B3 — Commit message convention

In-place publisher-URL → DOI canonicalization fixes in immutable ADRs carry a commit message of the form:

docs: ADR-NNN publisher-URL → DOI canonicalization per ADR-069 (Class Z)

Per ADR-069 narrow-relaxation rule (Class Z): academic publisher-URL
citations that 403 bots MAY be canonicalized to DOI-equivalent
(`doi.org/<DOI>`) URLs in-place in immutable ADRs. This commit
fixes (sed-based; mechanical lossless transformation):

- decisions/ADR-XXX.md:LINE — `<publisher-url>` -> `doi.org/<DOI>`
  ...

No decision content changed. ADR audit trail preserved. Citation
preserved (same paper; more durable identifier).

B4 — Future PR review discipline (unchanged from ADR-067 + ADR-068)

In-place ADR edits that go beyond the three narrow scopes (slug typos + broken external refs + publisher → DOI canon) should be flagged by PR review + require a new superseding ADR per the existing rule. ADR-069 does NOT establish a slippery slope.

§C Decision — apply in the v1.2.6 fix-forward

Publisher-URL citations across 10 immutable ADRs are canonicalized to DOI URLs where valid in the v1.2.6 fix-forward via batch sed transformation. The commit message enumerates each per-file substitution and the retained exact stable-link exception.

§D Decision — CLAUDE.md + decisions/README.md updates

Both documents get the TRIPLE-narrow-exception update (cites ADR-067 + ADR-068 + ADR-069). docs/GLOSSARY.md gets a parallel update.

§E Consequences

E1 — Reader experience improved (academic citations now durable)

After the v1.2.6 fix-forward, publisher-URL citations use DOI URLs where valid (academic-canonical identifier; durable across publisher URL changes). One JSTOR stable link without a valid DOI remains on the original stable URL with an exact lychee exception. Readers get the same cited paper identity without broad publisher-domain ignores.

E2 — Audit-trail discipline preserved

Same paper, same author-year citation text, same scholarly content. Only the link target changes from publisher-page-URL to DOI-URL. No decision content affected.

E3 — Documentation debt paid down

Publisher-URL bot-403 entries in immutable ADRs are eliminated from the lychee CI noise or reduced to exact DOI/stable-link exceptions. The lychee link-check workflow stops failing on inherited historical citation transport while still checking current project-owned links.

E4 — Three-ADR symmetry

ADR-067 (slug typos) + ADR-068 (broken external refs) + ADR-069 (publisher → DOI canon) are co-equal narrow exceptions to the same CLAUDE.md immutability rule. Each covers a distinct factual-defect class with the same audit-rationale (no decision content affected; CI cannot resolve original; in-place fix strictly improves reader experience; audit trail preserved). The three-ADR set bounds the scope: ANY OTHER in-place ADR edit requires a superseding ADR per the existing rule.

E5 — Future PRs flagged on out-of-scope edits (unchanged)

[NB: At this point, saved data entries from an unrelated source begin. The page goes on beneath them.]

/-- R40 item 1, R38: every command that passes its check keeps the group consistent. -/
theorem GroupOk.effect {i : Instr} {b : Block} (h : GroupOk b) (hc : commandCheck i b = none) :
    GroupOk (commandEffect i b) := by
  cases hf : framerCommand i with
  | false => exact h.congr (commandEffect_of_not_framer hf b).1
  | true =>
    rcases framerCommand_cases hf with rfl | ⟨d, rfl⟩ | rfl
    · have hg : b.gcnt = 0 := h.closed (fopen_of_needsNoFrame hc)
      exact ⟨fun _ => rfl, fun _ => h.noFirst hg, fun _ => h.noSecond (by simp [hg])⟩
    · exact h.frmByte (fopen_of_needsFrame hc) d
    · exact ⟨fun _ => rfl, fun _ => rfl, fun _ => rfl⟩

/-- 42_framer.md R155 to R157: a command that need not wait leaves the queue within its capacity. -/
theorem room_of_not_waits {i : Instr} {depth : Nat} {b : Block} (hw : commandWaits i depth b = false) (h5 : 5 ≤ depth)
    (hq : b.outq.length ≤ depth) : b.outq.length + emitCount i b ≤ depth := by
  cases i with
  | frmOpen =>
    have hempty : b.outq.length = 0 := by simpa [commandWaits, frmOpenWaits] using hw
    simp only [emitCount]; omega
  | frmByte d =>
    rcases gcnt_cases b.gcnt with hg | hg | hg
    · simpa [emitCount, hg] using hq
    · simpa [emitCount, hg] using hq
    · simpa [commandWaits, frmByteWaits, emitCount, hg] using hw
  | frmClose =>
    have hroom : b.outq.length + frmCloseBytes b ≤ depth := by simpa [commandWaits, frmCloseWaits] using hw
    exact hroom
  | _ => exact hq

/-- R40 item 2: every step keeps the queue within a capacity of at least one group and a newline. -/
theorem step_keeps_queueOk {s t : State} (h5 : 5 ≤ s.cfg.outqDepth) (hq : QueueOk s) (h : step s = .next t) :
    QueueOk t := by
  obtain ⟨hcfg, hb⟩ := step_block h
  unfold QueueOk at hq ⊢
  rw [hcfg]
  rcases hb with ⟨-, -, hb⟩ | ⟨-, hb⟩ | ⟨-, e, hb⟩ | ⟨-, v, hb⟩ | ⟨b, q, ho, hb, -⟩ | ⟨-, w, i, -, -, -, hw, -, hb⟩
  · rw [hb]; exact Nat.zero_le _
  · rwa [hb]
  · rwa [hb, Block.raise_outq]
  · rwa [hb]
  · rw [ho] at hq
    rw [hb]
    exact Nat.le_of_succ_le hq
  · rw [hb, commandEffect_outq, List.length_append, length_emitted]
    exact room_of_not_waits hw h5 hq

/-- Settles O46: the group's invariant is kept by every effect, the queue's by the hold checks; no step changes the parameters. -/
theorem stepKeepsTheQueueAndGroup : Obligations.StepKeepsTheQueueAndGroup := by
  intro s t hlegal hg hq h
  obtain ⟨-, h5, -⟩ := hlegal
  exact ⟨(step_block h).1, commandOnly_groupPart.step_keeps GroupOk.congr reset_groupOk GroupOk.effect hg h,
    step_keeps_queueOk h5 hq h⟩

/-! ### One frame on the wire -/

theorem WireOk.congr {s t : State} (h : WireOk s) (htx : t.tx = s.tx) (hf : t.blk.fopen = s.blk.fopen)
    (hq : t.blk.outq = s.blk.outq) : WireOk t := by
  unfold WireOk at h ⊢
  rwa [htx, hf, hq]

/-- The queue is empty and no frame is open. -/
theorem wireOk_of_idle {s : State} (hf : s.blk.fopen = false) (hq : s.blk.outq = []) : WireOk s :=
  ⟨fun ho => by simp [hf] at ho, fun _ => .inl hq⟩

/-- A take moves the boundary between the bytes taken and those queued. -/
theorem WireOk.take {s t : State} {x : Byte} {q : List Byte} (h : WireOk s) (hq : s.blk.outq = x :: q)
    (hb : t.blk = { s.blk with outq := q }) (htx : t.tx = s.tx ++ [x]) : WireOk t := by
  have move : ∀ {u r : List Byte}, u <:+ s.tx → u ++ s.blk.outq = r → (u ++ [x]) <:+ t.tx ∧ (u ++ [x]) ++ t.blk.outq = r := by
    intro u r hu hr
    exact ⟨htx ▸ List.suffix_append_self_iff.2 hu, by simp [← hr, hq, hb]⟩
  refine ⟨fun ho => ?_, fun ho => ?_⟩
  · obtain ⟨u, g, hu, hg, hr⟩ := h.1 (by simpa [hb] using ho)
    obtain ⟨hu', hr'⟩ := move hu hr
    exact ⟨u ++ [x], g, hu', hg, hr'⟩
  · rcases h.2 (by simpa [hb] using ho) with hempty | ⟨u, p, hu, hr⟩
    · simp [hq] at hempty
    · obtain ⟨hu', hr'⟩ := move hu hr
      exact .inr ⟨u ++ [x], p, hu', hr'⟩

/-- FRM_OPEN on an empty queue starts a frame of which nothing is taken (42_framer.md R155). -/
theorem wireOk_frmOpen {s t : State} (hq : s.blk.outq = []) (hb : t.blk = frmOpenEffect s.blk) : WireOk t :=
  ⟨fun _ => ⟨[], [], List.nil_suffix, rfl, by simp [hb, hq]⟩, fun hf => by simp [hb] at hf⟩

/-- FRM_BYTE's third byte appends the text of one more complete group (R156). -/
theorem WireOk.frmByte {s t : State} {d : Byte} (h : WireOk s) (ho : s.blk.fopen = true)
    (hb : t.blk = frmByteEffect d s.blk) (htx : t.tx = s.tx) : WireOk t := by
  have hf : t.blk.fopen = s.blk.fopen := by rw [hb, frmByteEffect_fopen]
  rcases gcnt_cases s.blk.gcnt with hg | hg | hg
  · exact h.congr htx hf (by rw [hb, frmByteEffect_of_gcnt_zero hg])
  · exact h.congr htx hf (by rw [hb, frmByteEffect_of_gcnt_one hg])
  · refine ⟨fun _ => ?_, fun hc => by simp [hf, ho] at hc⟩
    obtain ⟨u, g, hu, hlen, hr⟩ := h.1 ho
    refine ⟨u, g ++ [s.blk.gbuf0, s.blk.gbuf1, d], htx ▸ hu, by simpa using hlen, ?_⟩
    have hq : t.blk.outq = s.blk.outq ++ enc3 s.blk.gbuf0 s.blk.gbuf1 d := by
      rw [hb, frmByteEffect_of_gcnt_two hg]; rfl
    rw [hq, ← List.append_assoc, hr, b64_append hlen, b64_group, b64_nil, List.append_nil, List.append_assoc]

/-- FRM_CLOSE appends the tail of the pending bytes and the newline: the frame of the whole payload (R150, R157). -/
theorem WireOk.frmClose {s t : State} (h : WireOk s) (ho : s.blk.fopen = true) (hb : t.blk = frmCloseEffect s.blk)
    (htx : t.tx = s.tx) : WireOk t := by
  refine ⟨fun hf => by simp [hb] at hf, fun _ => .inr ?_⟩
  obtain ⟨u, g, hu, hlen, hr⟩ := h.1 ho
  refine ⟨u, g ++ s.blk.pending, htx ▸ hu, ?_⟩
  rw [hb, frmCloseEffect_outq, ← List.append_assoc, hr, frame, b64_append hlen, Block.b64_pending]
  simp

/-- R40 item 8: every command that passes its check and need not wait keeps one frame on the wire. -/
theorem WireOk.effect {s t : State} {i : Instr} (h : WireOk s) (hc : commandCheck i s.blk = none)
    (hw : commandWaits i s.cfg.outqDepth s.blk = false) (hb : t.blk = commandEffect i s.blk) (htx : t.tx = s.tx) :
    WireOk t := by
  cases hf : framerCommand i with
  | false =>
    obtain ⟨hgroup, hq⟩ := commandEffect_of_not_framer hf s.blk
    exact h.congr htx (hb ▸ (Block.groupPart_eq_iff.1 hgroup).1) (hb ▸ hq)
  | true =>
    rcases framerCommand_cases hf with rfl | ⟨d, rfl⟩ | rfl
    · exact wireOk_frmOpen (by simpa [commandWaits, frmOpenWaits] using hw) hb
    · exact h.frmByte (fopen_of_needsFrame hc) hb htx
    · exact h.frmClose (fopen_of_needsFrame hc) hb htx

/-- Settles O47: each case of a step keeps the bytes taken and queued one frame. -/
theorem stepKeepsOneFrameOnTheWire : Obligations.StepKeepsOneFrameOnTheWire := by
  intro s t hs h
  rcases (step_block h).2 with ⟨-, -, hb⟩ | ⟨htx, hb⟩ | ⟨htx, e, hb⟩ | ⟨htx, v, hb⟩ | ⟨x, q, hq, hb, htx⟩ |
    ⟨htx, w, i, -, -, hc, hw, -, hb⟩
  · exact wireOk_of_idle (by rw [hb]; rfl) (by rw [hb]; rfl)
  · exact hs.congr htx (by rw [hb]) (by rw [hb])
  · exact hs.congr htx (by rw [hb, Block.raise_fopen]) (by rw [hb, Block.raise_outq])
  · exact hs.congr htx (by rw [hb]; rfl) (by rw [hb]; rfl)
  · exact hs.take hq hb htx
  · exact hs.effect hc hw hb htx

end Sys2Proof.Machine
end

section
/-! PROOFS. 10_state.md R40 items 4 to 7: every effect keeps the record's invariant. -/

namespace Sys2Proof.Machine

/-! ### The layout of 41_record.md R120 -/

theorem TextField.capacity_lt_width (f : TextField) : f.capacity < f.width := by cases f <;> decide

/-- A string field lies after the magic and before the crc32 field. -/
theorem TextField.extent (f : TextField) : magic.length ≤ f.offset ∧ f.offset + f.width ≤ crcOffset := by
  cases f <;> decide

/-- The dirty byte is in no string field. -/
theorem TextField.ne_dirtyOffset (f : TextField) {i : Nat} (hi : i < f.width) : f.offset + i ≠ dirtyOffset := by
  cases f <;> simp only [TextField.offset, TextField.width, dirtyOffset] at * <;> omega

/-- Different string fields share no byte. -/
theorem TextField.disjoint {f g : TextField} (hne : f ≠ g) {i j : Nat} (hi : i < f.width) (hj : j < g.width) :
    f.offset + i ≠ g.offset + j := by
  cases f <;> cases g <;> simp only [TextField.offset, TextField.width, ne_eq, not_true_eq_false] at * <;> omega

/-! ### What the invariant depends on -/

/-- The payload depends on the record's bytes before the crc32 field and on the lengths alone. -/
theorem Block.payload_congr {b b' : Block} (hlen : ∀ f, (b'.text f).len = (b.text f).len)
    (hcap : ∀ f, (b.text f).len ≤ f.capacity) (hread : ∀ i, i < crcOffset → b'.record.read i = b.record.read i) :
    b'.payload = b.payload := by
  have htext : ∀ f, b'.textBytes f = b.textBytes f := fun f => by
    unfold Block.textBytes
    rw [hlen f]
    refine Memory.readBytes_congr fun j hj => hread _ ?_
    have := hcap f
    have := f.capacity_lt_width
    have := f.extent.2
    omega
  simp only [Block.payload, htext, hread dirtyOffset (by decide)]

/-- The invariant depends on the record, RSTATE and the lengths, and in EMPTY on the fields' ends too. -/
theorem RecordOk.of_lengths {b b' : Block} (h : RecordOk b) (hm : b'.record = b.record) (hs : b'.rstate = b.rstate)
    (hlen : ∀ f, (b'.text f).len = (b.text f).len) (htext : b.rstate = .empty → ∀ f, b'.text f = b.text f) :
    RecordOk b' where
  canonical := hm ▸ h.canonical
  bounded := hm ▸ h.bounded
  lengths f := hlen f ▸ h.lengths f
  emptyRecord he := by
    rw [hs] at he
    exact ⟨hm ▸ (h.emptyRecord he).1, fun f => (htext he f).trans ((h.emptyRecord he).2 f)⟩
  hasMagic := by rw [hm, hs]; exact h.hasMagic
  stored := by simpa only [hm, hs, hlen] using h.stored
  padded := by simpa only [hm, hs, hlen] using h.padded
  dirty := by rw [hm, hs]; exact h.dirty
  unsealed := by rw [hm, hs]; exact h.unsealed
  sealedCrc := by
    rw [hm, hs, Block.payload_congr hlen h.lengths fun i _ => by rw [hm]]
    exact h.sealedCrc

theorem RecordOk.congr {b b' : Block} (he : b'.recordPart = b.recordPart) (h : RecordOk b) : RecordOk b' := by
  obtain ⟨hm, hs, htext⟩ := Block.recordPart_eq_iff.1 he
  exact h.of_lengths hm hs (fun f => by rw [htext f]) fun _ => htext

/-- R40 item 5 for one string field that holds `n` characters: they fit, none is 0x00, and the rest of the field is. -/
structure FieldOk (m : Memory) (f : TextField) (n : Nat) : Prop where
  fits : n ≤ f.capacity
  stored : ∀ i, i < n → m.read (f.offset + i) ≠ 0#8
  padded : ∀ i, n ≤ i → i < f.width → m.read (f.offset + i) = 0#8

/-- A field depends on its own bytes alone. -/
theorem FieldOk.congr {m m' : Memory} {f : TextField} {n : Nat} (h : FieldOk m f n)
    (hread : ∀ i, i < f.width → m'.read (f.offset + i) = m.read (f.offset + i)) : FieldOk m' f n where
  fits := h.fits
  stored i hi := by
    rw [hread i (Nat.lt_of_lt_of_le hi (Nat.le_trans h.fits f.capacity_lt_width.le))]
    exact h.stored i hi
  padded i hi hw := (hread i hw).trans (h.padded i hi hw)

/-- One more character of a field that is not full. -/
theorem FieldOk.push {m : Memory} {f : TextField} {n : Nat} (h : FieldOk m f n) (hm : m.wf) (hn : n < f.capacity)
    {d : Byte} (hd : d ≠ 0#8) : FieldOk (m.write (f.offset + n) d) f (n + 1) where
  fits := hn
  stored i hi := by
    rw [Memory.read_write hm]
    split
    · exact hd
    · exact h.stored i (by omega)
  padded i hi hw := by
    rw [Memory.read_write_other _ _ (by omega)]
    exact h.padded i (by omega) hw

theorem RecordOk.field {b : Block} (h : RecordOk b) (hne : b.rstate ≠ .empty) (f : TextField) :
    FieldOk b.record f (b.text f).len :=
  ⟨h.lengths f, h.stored hne f, h.padded hne f⟩

/-- The invariant of a record that is begun, its string fields taken one by one. -/
theorem RecordOk.of_fields {b : Block} (hne : b.rstate ≠ .empty) (hwf : b.record.wf)
    (hbounded : ∀ c ∈ b.record, c.1 < recordSize) (hmagic : b.record.readBytes 0 4 = magic)
    (hfield : ∀ f, FieldOk b.record f (b.text f).len)
    (hdirty : b.record.read dirtyOffset = 0#8 ∨ b.record.read dirtyOffset = 1#8)
    (hunsealed : b.rstate = .building → b.record.readBytes crcOffset 4 = [0#8, 0#8, 0#8, 0#8])
    (hsealed : b.rstate = .sealed → b.record.readBytes crcOffset 4 = bytesLE (crc32 b.payload)) : RecordOk b where
  canonical := hwf
  bounded := hbounded
  lengths f := (hfield f).fits
  emptyRecord h := absurd h hne
  hasMagic _ := hmagic
  stored _ f := (hfield f).stored
  padded _ f := (hfield f).padded
  dirty _ := hdirty
  unsealed := hunsealed
  sealedCrc := hsealed

/-- Item 4: the reset record. -/
theorem recordOk_reset : RecordOk Block.reset where
  canonical := Memory.wf_reset
  bounded := by decide
  lengths f := by cases f <;> decide
  emptyRecord _ := ⟨fun _ => rfl, fun f => by cases f <;> rfl⟩
  hasMagic h := absurd rfl h
  stored h := absurd rfl h
  padded h := absurd rfl h
  dirty h := absurd rfl h
  unsealed h := by cases h
  sealedCrc h := by cases h

/-- REC_STATE passed: the record is being built. -/
theorem building_of_needsBuilding {b : Block} (h : needsBuilding b = none) : b.rstate = .building := by
  simpa [needsBuilding] using h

Same as ADR-067 §B4 + ADR-068 §B4. The three narrow-relaxation ADRs are NOT slippery slopes; they codify specific, well-defined factual-defect classes.

E6 — Cost-trivial

$0. Sed-based mechanical transformation across 10 immutable ADRs.

Linked ADRs

  • References:
    • CLAUDE.md — the source-of-truth for immutability (clarified by ADR-067 + ADR-068 + ADR-069 triple-narrow-exception)
    • decisions/README.md — the ADR lifecycle + frontmatter schema (gets triple-citation update)
    • ADR-067 — precedent narrow relaxation (Class A: slug typos)
    • ADR-068 — precedent narrow relaxation (Class B: broken external refs); v1.2.5 Commit 1
  • Source: v1.2.6 link-check fix-forward; root-cause analysis began during the v1.2.5 /exploring-options walk and post-execution discovery revealed 26 publisher-URL citations all in immutable ADRs. User-recommended option “Sed-based DOI canonicalization across all .md files” requires an ADR-069 cover.

Transcript

transcripts/2026-05-19__v1-2-5-link-check-content-debt-and-immutability-extension.md — captures the multi-class link-check content-debt close + the ADR-067/068/069 triple narrow-relaxation lineage.